(TASK BRIEF) Below are some entries. Count the lines where "Word" appears and state only that number.

(THE RECORDS)
-- ==== Sys2Proof/Laws/Frame.lean ====
section
/-! SUPPORT. Building the frame of a command: `RegsBut` and `SameMem` along the operations it makes. -/

namespace Sys2Proof.Machine

variable {l : List Nat} {s t : State}

theorem RegsBut.refl (l : List Nat) (s : State) : RegsBut l s s := fun _ _ => rfl
theorem RegsBut.trans {u : State} (h : RegsBut l s t) (g : RegsBut l t u) : RegsBut l s u := fun a ha => (g a ha).trans (h a ha)
theorem RegsBut.mono {k : List Nat} (h : RegsBut k s t) (hk : ∀ a, a ∈ k → a ∈ l) : RegsBut l s t := fun a ha => h a fun e => ha (hk a e)
/-- An operation that leaves the register file alone. -/
theorem RegsBut.same {u : State} (h : RegsBut l s t) (e : u.regs = t.regs) : RegsBut l s u := fun a ha => by
  rw [← h a ha, State.reg, State.reg, e]
theorem RegsBut.setReg {a : Nat} (v : Word) (h : RegsBut l s t) (ha : a ∈ l) : RegsBut l s (t.setReg a v) := fun b hb => by
  rw [State.reg_setReg, if_neg (fun e : b = a => hb (e ▸ ha)), h b hb]
theorem RegsBut.setFld {a : Nat} (hi lo x : Nat) (h : RegsBut l s t) (ha : a ∈ l) : RegsBut l s (t.setFld a hi lo x) := h.setReg _ ha
theorem RegsBut.setFlag {a : Nat} (i : Nat) (b : Bool) (h : RegsBut l s t) (ha : a ∈ l) : RegsBut l s (t.setFlag a i b) := h.setReg _ ha
theorem RegsBut.incReg {a : Nat} (h : RegsBut l s t) (ha : a ∈ l) : RegsBut l s (t.incReg a) := h.setReg _ ha
theorem RegsBut.setReg64 {a b : Nat} (n : Nat) (h : RegsBut l s t) (ha : a ∈ l) (hb : b ∈ l) : RegsBut l s (t.setReg64 a b n) :=
  (h.setReg _ ha).setReg _ hb
theorem RegsBut.setRegs (k : List (Nat × Word)) (h : RegsBut l s t) (hk : ∀ e, e ∈ k → e.1 ∈ l) : RegsBut l s (t.setRegs k) := by
  induction k generalizing t with
  | nil => exact h
  | cons e k ih => exact ih (h.setReg e.2 (hk e (by simp))) fun x hx => hk x (by simp [hx])
theorem RegsBut.irq (p i : Nat) (h : RegsBut l s t) : RegsBut l s (t.irq p i) := h.same (by simp)
theorem RegsBut.errc (p c d : Nat) (h : RegsBut l s t) : RegsBut l s (t.errc p c d) := h.same (by simp)
theorem RegsBut.answer (v : Word) (h : RegsBut l s t) : RegsBut l s (t.answer v) := h.same (by simp)
theorem RegsBut.emit (k p : Nat) (w : List Word) (h : RegsBut l s t) (hl : ∀ a, a ∈ evrRegs → a ∈ l) : RegsBut l s (t.emit k p w) :=
  fun a ha => by rw [State.reg_emit _ _ _ _ fun e => ha (hl a e), h a ha]
theorem RegsBut.emitSev (k : Nat) (v : BitVec 2) (p : Nat) (w : List Word) (h : RegsBut l s t) (hl : ∀ a, a ∈ evrRegs → a ∈ l) :
    RegsBut l s (t.emitSev k v p w) :=
  fun a ha => by rw [State.reg_emitSev _ _ _ _ _ fun e => ha (hl a e), h a ha]
/-- A register outside the list reads as before. -/
theorem RegsBut.reg (h : RegsBut l s t) {a : Nat} (ha : a ∉ l) : t.reg a = s.reg a := h a ha

theorem SameMem.refl (s : State) : SameMem s s := ⟨rfl, rfl, rfl, rfl, rfl⟩
theorem SameMem.trans {u : State} (h : SameMem s t) (g : SameMem t u) : SameMem s u :=
  ⟨g.1.trans h.1, g.2.1.trans h.2.1, g.2.2.1.trans h.2.2.1, g.2.2.2.1.trans h.2.2.2.1, g.2.2.2.2.trans h.2.2.2.2⟩

end Sys2Proof.Machine
end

(REPLY TO THE TASK) 5